*What the task requires*. Up to and including the line containing "SUPPORT. Sys2Proof/Laws/Ops.lean: for", set down each line of the entries below exactly, starting from the first, and leave out the rest.

*Dataset entries*.
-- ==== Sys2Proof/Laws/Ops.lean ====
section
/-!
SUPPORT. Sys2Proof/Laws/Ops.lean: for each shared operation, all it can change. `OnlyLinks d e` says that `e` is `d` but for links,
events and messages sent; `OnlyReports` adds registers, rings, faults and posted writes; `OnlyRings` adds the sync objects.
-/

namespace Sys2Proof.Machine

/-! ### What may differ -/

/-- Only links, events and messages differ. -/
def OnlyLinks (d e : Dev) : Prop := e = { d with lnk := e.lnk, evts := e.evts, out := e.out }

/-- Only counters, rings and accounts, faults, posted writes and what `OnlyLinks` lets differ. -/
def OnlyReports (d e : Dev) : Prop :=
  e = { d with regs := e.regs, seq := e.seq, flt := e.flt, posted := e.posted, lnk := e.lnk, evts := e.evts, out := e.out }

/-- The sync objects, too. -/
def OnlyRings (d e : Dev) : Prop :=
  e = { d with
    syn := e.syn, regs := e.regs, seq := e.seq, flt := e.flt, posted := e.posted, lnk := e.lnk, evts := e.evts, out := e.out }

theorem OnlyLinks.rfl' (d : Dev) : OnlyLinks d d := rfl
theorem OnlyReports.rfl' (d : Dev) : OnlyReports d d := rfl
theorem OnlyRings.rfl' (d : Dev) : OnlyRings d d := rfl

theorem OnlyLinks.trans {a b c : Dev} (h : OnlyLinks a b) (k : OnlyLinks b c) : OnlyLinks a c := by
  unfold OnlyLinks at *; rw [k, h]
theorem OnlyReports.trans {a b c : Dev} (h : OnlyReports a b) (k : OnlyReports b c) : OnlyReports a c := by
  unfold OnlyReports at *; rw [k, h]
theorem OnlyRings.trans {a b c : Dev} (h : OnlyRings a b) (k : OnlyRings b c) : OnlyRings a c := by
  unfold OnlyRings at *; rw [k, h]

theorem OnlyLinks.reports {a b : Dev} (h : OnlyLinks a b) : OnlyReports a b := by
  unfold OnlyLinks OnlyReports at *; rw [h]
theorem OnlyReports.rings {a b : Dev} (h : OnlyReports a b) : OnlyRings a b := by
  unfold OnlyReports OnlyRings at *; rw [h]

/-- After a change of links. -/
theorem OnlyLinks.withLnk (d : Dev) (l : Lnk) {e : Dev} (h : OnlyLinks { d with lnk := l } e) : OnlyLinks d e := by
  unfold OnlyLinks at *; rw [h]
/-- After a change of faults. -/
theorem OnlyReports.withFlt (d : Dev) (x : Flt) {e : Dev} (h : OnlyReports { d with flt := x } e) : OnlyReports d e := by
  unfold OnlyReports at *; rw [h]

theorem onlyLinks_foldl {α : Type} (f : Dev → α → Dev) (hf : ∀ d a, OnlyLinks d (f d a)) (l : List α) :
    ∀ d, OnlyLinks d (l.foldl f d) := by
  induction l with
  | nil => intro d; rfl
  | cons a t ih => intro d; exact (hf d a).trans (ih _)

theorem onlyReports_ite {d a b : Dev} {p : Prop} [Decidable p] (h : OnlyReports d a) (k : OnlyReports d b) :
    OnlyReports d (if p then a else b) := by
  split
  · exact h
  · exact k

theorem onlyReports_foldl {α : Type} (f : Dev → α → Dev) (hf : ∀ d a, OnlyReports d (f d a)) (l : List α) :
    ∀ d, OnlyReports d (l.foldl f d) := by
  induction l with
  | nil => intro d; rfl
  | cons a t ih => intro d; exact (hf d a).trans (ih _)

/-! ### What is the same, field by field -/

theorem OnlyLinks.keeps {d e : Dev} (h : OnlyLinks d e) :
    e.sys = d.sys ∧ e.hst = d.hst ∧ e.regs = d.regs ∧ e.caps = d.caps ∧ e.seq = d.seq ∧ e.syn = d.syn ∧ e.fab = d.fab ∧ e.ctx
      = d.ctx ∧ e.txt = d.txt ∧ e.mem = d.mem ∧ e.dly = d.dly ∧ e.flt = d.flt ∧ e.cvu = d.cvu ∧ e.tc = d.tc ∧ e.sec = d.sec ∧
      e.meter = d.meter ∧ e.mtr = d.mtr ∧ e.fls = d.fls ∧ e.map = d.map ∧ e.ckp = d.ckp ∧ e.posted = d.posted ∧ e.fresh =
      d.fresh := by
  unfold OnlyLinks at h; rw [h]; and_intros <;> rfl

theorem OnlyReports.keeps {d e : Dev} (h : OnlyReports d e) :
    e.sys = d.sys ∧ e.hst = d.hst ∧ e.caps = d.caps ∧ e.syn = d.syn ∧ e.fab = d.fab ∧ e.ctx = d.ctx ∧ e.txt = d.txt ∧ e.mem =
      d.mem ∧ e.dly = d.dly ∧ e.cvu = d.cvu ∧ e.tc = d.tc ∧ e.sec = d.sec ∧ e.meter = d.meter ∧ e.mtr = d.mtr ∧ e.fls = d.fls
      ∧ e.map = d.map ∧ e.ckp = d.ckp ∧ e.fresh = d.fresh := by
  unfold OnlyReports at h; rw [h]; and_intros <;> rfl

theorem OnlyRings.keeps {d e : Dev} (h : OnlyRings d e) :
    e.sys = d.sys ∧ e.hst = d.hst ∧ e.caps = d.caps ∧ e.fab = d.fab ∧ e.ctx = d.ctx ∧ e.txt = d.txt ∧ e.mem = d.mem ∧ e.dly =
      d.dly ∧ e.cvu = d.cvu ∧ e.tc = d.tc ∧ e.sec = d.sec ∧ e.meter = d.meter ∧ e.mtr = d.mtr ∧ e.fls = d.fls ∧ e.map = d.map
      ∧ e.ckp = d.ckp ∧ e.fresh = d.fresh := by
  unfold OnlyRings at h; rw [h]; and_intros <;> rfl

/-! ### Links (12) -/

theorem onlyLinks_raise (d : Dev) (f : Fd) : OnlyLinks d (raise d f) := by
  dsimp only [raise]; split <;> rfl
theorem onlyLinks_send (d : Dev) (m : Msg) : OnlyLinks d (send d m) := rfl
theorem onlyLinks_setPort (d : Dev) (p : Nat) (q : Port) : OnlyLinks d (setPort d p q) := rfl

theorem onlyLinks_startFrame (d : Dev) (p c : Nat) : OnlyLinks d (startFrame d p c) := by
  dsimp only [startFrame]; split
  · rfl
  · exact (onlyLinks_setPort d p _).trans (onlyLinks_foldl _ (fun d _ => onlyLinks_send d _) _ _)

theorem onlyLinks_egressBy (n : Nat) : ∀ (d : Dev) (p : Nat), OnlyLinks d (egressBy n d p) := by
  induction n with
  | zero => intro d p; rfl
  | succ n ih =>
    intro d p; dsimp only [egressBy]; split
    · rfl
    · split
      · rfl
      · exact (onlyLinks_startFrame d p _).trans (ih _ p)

*Result*.
-- ==== Sys2Proof/Laws/Ops.lean ====
section
/-!
SUPPORT. Sys2Proof/Laws/Ops.lean: for each shared operation, all it can change. `OnlyLinks d e` says that `e` is `d` but for links,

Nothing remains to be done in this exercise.